> **Stored data entries**
---
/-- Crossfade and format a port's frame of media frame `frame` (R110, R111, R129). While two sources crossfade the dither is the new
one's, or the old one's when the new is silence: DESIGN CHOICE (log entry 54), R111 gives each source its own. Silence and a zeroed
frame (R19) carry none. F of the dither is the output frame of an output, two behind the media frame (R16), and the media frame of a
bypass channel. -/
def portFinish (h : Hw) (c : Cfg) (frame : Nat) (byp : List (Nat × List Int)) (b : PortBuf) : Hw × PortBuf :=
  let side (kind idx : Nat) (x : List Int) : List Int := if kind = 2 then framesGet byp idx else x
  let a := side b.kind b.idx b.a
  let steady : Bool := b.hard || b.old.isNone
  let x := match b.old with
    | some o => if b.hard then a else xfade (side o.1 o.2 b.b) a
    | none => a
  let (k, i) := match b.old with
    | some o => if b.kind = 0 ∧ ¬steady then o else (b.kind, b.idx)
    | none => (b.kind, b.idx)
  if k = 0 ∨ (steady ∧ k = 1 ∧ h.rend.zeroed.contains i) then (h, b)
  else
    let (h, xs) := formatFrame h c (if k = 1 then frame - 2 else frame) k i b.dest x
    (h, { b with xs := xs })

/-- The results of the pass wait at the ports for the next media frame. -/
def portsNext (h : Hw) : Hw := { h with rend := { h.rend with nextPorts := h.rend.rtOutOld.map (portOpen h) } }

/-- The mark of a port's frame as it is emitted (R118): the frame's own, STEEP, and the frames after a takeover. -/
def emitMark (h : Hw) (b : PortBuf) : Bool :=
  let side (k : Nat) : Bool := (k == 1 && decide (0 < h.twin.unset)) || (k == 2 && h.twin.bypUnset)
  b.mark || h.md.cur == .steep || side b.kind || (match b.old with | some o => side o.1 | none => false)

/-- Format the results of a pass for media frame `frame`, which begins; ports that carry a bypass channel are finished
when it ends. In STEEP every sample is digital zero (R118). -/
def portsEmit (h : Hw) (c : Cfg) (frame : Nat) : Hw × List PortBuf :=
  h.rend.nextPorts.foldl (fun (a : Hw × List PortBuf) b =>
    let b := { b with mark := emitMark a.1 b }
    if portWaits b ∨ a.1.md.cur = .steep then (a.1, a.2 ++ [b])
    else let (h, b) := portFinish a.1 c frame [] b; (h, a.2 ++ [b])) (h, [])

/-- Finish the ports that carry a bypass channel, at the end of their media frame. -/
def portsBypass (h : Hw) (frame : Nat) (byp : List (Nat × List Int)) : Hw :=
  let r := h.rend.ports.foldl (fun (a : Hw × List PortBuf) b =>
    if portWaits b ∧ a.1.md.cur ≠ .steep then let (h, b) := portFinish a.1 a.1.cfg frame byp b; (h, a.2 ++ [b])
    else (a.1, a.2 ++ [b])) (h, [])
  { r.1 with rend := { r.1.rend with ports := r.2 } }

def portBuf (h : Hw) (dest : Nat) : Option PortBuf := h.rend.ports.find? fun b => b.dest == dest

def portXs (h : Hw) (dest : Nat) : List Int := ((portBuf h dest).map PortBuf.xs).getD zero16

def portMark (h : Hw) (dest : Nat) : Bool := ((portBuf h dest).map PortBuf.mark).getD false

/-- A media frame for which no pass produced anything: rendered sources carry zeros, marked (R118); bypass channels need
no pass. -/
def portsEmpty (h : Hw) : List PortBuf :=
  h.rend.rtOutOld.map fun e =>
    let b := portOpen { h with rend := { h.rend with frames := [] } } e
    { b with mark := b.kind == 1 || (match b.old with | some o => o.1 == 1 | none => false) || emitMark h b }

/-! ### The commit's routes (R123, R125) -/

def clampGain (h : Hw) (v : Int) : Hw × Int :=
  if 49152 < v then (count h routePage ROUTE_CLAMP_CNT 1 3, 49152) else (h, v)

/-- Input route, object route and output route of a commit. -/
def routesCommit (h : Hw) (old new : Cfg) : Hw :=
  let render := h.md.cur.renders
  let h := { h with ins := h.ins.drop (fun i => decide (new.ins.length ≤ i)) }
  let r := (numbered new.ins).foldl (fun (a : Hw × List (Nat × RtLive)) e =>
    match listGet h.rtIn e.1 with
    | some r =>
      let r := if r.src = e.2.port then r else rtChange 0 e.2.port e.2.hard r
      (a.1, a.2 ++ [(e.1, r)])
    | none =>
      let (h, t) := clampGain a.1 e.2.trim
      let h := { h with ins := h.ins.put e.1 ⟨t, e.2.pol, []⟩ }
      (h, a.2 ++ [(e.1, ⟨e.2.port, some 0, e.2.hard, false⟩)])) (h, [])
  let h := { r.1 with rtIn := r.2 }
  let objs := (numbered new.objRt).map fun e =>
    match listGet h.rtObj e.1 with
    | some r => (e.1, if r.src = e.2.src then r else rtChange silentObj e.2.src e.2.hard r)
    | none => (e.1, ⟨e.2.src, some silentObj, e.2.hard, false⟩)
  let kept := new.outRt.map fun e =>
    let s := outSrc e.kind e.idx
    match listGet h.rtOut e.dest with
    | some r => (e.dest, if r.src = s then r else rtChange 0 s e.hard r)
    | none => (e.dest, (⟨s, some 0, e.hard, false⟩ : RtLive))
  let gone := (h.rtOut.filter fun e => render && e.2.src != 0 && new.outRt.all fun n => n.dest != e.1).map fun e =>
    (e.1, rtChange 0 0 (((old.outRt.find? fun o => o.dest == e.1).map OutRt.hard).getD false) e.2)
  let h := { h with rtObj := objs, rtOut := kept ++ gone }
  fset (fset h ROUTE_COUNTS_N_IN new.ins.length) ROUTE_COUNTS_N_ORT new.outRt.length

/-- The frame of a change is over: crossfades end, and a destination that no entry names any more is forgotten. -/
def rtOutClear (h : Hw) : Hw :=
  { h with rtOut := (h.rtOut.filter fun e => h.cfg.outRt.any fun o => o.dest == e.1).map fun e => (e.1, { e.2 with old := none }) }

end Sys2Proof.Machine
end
---
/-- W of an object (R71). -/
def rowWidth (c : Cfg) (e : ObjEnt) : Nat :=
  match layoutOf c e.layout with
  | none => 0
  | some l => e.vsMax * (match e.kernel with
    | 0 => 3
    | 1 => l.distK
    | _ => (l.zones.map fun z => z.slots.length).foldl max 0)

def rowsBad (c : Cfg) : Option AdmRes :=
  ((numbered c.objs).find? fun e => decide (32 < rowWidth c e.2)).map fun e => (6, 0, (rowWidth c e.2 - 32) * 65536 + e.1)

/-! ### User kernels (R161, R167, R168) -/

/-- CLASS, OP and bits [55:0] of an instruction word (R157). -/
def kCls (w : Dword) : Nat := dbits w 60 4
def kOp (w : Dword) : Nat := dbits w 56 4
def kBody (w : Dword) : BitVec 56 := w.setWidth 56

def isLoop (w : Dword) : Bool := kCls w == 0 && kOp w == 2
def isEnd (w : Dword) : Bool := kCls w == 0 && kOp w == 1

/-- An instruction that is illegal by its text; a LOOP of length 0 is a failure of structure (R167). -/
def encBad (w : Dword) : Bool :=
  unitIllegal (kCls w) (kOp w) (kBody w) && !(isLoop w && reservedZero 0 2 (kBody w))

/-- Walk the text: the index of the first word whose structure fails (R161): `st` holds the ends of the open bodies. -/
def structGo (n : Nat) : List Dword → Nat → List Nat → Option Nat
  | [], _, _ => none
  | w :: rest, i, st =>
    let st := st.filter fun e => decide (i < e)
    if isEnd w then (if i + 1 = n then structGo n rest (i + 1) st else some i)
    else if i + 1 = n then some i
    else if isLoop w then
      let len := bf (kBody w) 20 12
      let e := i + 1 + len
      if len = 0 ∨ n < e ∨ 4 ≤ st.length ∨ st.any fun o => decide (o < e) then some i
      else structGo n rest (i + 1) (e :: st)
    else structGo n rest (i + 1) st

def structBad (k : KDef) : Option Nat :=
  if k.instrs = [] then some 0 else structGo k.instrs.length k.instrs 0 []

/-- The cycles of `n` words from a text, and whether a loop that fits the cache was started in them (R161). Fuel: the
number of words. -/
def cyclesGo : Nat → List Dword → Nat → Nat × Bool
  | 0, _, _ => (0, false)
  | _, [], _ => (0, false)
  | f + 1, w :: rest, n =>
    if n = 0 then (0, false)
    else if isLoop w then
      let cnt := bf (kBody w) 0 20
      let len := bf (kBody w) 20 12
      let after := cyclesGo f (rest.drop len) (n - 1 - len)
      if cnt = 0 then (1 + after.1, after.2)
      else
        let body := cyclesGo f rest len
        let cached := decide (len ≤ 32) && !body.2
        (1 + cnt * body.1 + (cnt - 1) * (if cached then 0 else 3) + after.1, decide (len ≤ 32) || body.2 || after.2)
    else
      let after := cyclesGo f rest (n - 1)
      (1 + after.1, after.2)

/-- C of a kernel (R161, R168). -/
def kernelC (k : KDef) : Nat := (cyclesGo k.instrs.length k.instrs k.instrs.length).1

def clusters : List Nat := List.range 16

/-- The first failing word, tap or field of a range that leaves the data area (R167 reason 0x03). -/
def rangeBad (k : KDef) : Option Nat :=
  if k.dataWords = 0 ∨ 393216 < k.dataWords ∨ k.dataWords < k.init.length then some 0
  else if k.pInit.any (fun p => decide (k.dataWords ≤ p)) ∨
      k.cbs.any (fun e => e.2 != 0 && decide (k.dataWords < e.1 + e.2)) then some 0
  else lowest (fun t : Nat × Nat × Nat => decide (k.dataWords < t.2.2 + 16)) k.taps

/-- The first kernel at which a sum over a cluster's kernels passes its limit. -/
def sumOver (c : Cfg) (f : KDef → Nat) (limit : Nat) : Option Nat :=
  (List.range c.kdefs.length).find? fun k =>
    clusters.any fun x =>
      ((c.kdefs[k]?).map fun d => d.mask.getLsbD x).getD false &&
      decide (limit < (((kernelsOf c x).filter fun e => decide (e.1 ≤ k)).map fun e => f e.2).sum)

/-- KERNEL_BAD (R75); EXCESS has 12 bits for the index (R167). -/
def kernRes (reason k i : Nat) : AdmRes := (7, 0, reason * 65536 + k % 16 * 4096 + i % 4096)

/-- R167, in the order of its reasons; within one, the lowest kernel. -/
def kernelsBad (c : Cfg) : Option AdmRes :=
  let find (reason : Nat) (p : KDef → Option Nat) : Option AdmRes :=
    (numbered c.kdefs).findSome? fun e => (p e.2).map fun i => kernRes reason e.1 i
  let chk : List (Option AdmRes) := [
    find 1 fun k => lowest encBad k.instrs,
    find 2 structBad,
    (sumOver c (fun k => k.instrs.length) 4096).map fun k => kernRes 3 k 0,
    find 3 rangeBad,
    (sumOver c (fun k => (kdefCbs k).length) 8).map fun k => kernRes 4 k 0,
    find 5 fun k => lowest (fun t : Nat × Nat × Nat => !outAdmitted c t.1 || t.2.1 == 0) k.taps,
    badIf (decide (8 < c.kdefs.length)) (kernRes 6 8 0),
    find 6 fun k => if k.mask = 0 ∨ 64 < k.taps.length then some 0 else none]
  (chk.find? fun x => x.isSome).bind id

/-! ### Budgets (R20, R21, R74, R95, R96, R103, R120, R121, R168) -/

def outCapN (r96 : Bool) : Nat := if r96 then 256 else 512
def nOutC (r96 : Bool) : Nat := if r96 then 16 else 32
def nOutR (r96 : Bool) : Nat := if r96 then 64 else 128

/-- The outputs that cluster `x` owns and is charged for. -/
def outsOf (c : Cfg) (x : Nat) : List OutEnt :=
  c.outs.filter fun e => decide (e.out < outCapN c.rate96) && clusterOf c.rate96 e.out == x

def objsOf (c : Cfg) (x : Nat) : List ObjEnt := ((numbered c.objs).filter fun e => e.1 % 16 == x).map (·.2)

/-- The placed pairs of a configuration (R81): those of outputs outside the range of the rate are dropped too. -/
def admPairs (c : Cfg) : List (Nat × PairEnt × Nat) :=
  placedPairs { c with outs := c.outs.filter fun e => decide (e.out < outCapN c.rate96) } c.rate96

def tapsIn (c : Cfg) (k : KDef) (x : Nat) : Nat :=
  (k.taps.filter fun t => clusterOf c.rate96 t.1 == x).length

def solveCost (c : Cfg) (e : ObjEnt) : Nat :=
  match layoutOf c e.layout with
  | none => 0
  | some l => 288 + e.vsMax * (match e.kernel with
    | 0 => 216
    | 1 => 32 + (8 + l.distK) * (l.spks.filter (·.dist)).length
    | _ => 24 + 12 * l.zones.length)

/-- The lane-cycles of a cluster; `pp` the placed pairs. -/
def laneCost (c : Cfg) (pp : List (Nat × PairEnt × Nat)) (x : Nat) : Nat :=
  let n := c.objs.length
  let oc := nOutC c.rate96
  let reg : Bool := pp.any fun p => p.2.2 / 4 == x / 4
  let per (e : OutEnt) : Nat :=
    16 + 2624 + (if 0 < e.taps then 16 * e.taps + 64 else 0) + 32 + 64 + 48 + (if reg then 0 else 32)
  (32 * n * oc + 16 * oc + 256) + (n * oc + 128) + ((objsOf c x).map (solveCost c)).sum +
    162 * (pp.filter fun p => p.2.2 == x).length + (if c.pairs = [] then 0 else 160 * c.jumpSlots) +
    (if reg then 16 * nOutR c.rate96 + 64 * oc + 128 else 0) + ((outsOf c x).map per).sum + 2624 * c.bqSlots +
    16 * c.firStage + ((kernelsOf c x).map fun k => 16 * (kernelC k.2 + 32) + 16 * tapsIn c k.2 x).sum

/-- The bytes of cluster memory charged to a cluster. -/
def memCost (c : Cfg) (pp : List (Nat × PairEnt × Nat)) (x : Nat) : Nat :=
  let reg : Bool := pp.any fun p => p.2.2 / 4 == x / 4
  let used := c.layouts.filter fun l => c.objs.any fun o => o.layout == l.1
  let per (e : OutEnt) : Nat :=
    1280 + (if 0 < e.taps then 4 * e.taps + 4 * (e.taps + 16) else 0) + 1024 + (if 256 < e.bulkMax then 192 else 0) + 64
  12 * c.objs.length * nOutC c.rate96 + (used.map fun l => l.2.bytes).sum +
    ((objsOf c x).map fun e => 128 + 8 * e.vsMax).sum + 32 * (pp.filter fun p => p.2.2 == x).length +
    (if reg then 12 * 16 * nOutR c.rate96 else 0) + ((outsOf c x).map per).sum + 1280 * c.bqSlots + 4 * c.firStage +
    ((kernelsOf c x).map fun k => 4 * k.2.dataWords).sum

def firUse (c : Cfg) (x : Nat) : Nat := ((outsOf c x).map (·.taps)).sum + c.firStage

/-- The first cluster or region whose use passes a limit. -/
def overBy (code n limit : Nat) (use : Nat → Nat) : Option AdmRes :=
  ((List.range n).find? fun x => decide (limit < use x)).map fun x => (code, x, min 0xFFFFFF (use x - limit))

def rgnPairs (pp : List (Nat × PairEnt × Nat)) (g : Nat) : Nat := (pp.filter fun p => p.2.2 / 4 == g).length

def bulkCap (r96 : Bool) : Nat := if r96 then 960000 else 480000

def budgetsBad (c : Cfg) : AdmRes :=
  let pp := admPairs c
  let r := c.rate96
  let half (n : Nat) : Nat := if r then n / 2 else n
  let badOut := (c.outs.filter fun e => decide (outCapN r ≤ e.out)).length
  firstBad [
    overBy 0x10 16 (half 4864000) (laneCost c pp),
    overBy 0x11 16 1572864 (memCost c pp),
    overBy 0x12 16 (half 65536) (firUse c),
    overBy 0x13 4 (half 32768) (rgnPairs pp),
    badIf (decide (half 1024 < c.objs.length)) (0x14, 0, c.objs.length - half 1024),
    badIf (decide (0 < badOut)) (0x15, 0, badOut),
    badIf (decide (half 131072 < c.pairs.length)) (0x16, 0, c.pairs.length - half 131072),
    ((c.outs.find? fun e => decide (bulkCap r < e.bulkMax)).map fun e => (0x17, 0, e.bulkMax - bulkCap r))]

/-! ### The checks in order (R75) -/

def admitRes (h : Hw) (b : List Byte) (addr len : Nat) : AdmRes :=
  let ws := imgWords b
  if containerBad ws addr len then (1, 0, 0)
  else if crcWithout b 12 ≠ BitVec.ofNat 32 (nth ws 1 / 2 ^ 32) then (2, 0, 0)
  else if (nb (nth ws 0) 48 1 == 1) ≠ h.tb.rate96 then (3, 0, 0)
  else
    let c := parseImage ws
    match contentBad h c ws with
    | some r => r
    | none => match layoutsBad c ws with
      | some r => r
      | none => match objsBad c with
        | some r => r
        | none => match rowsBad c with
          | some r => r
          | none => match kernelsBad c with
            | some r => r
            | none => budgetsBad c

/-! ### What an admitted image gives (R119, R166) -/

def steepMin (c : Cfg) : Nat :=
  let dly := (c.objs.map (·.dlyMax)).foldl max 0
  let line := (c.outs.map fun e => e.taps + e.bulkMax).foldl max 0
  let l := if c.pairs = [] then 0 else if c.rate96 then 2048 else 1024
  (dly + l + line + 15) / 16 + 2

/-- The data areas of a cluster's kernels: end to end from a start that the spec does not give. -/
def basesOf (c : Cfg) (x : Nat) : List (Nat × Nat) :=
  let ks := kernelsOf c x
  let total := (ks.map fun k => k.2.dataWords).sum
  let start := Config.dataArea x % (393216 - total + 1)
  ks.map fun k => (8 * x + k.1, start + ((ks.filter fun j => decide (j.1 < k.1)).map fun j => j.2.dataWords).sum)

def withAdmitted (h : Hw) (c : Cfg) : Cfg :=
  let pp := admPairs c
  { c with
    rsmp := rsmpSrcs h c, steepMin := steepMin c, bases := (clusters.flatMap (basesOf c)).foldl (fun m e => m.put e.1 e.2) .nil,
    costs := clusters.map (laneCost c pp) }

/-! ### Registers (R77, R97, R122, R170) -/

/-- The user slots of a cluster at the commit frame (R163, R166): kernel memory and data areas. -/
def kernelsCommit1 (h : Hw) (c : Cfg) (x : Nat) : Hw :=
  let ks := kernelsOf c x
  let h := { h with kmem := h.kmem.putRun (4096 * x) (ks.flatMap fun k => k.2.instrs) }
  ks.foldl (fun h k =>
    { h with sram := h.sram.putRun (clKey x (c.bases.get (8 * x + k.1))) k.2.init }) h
---
> **Problem to work on**
Would you please filter the lines above and copy every one that includes "AdmRes"?

> **Task answer**
def rowsBad (c : Cfg) : Option AdmRes :=
def kernRes (reason k i : Nat) : AdmRes := (7, 0, reason * 65536 + k % 16 * 4096 + i % 4096)
def kernelsBad (c : Cfg) : Option AdmRes :=
  let find (reason : Nat) (p : KDef → Option Nat) : Option AdmRes :=
  let chk : List (Option AdmRes) := [
def overBy (code n limit : Nat) (use : Nat → Nat) : Option AdmRes :=
def budgetsBad (c : Cfg) : AdmRes :=
def admitRes (h : Hw) (b : List Byte) (addr len : Nat) : AdmRes :=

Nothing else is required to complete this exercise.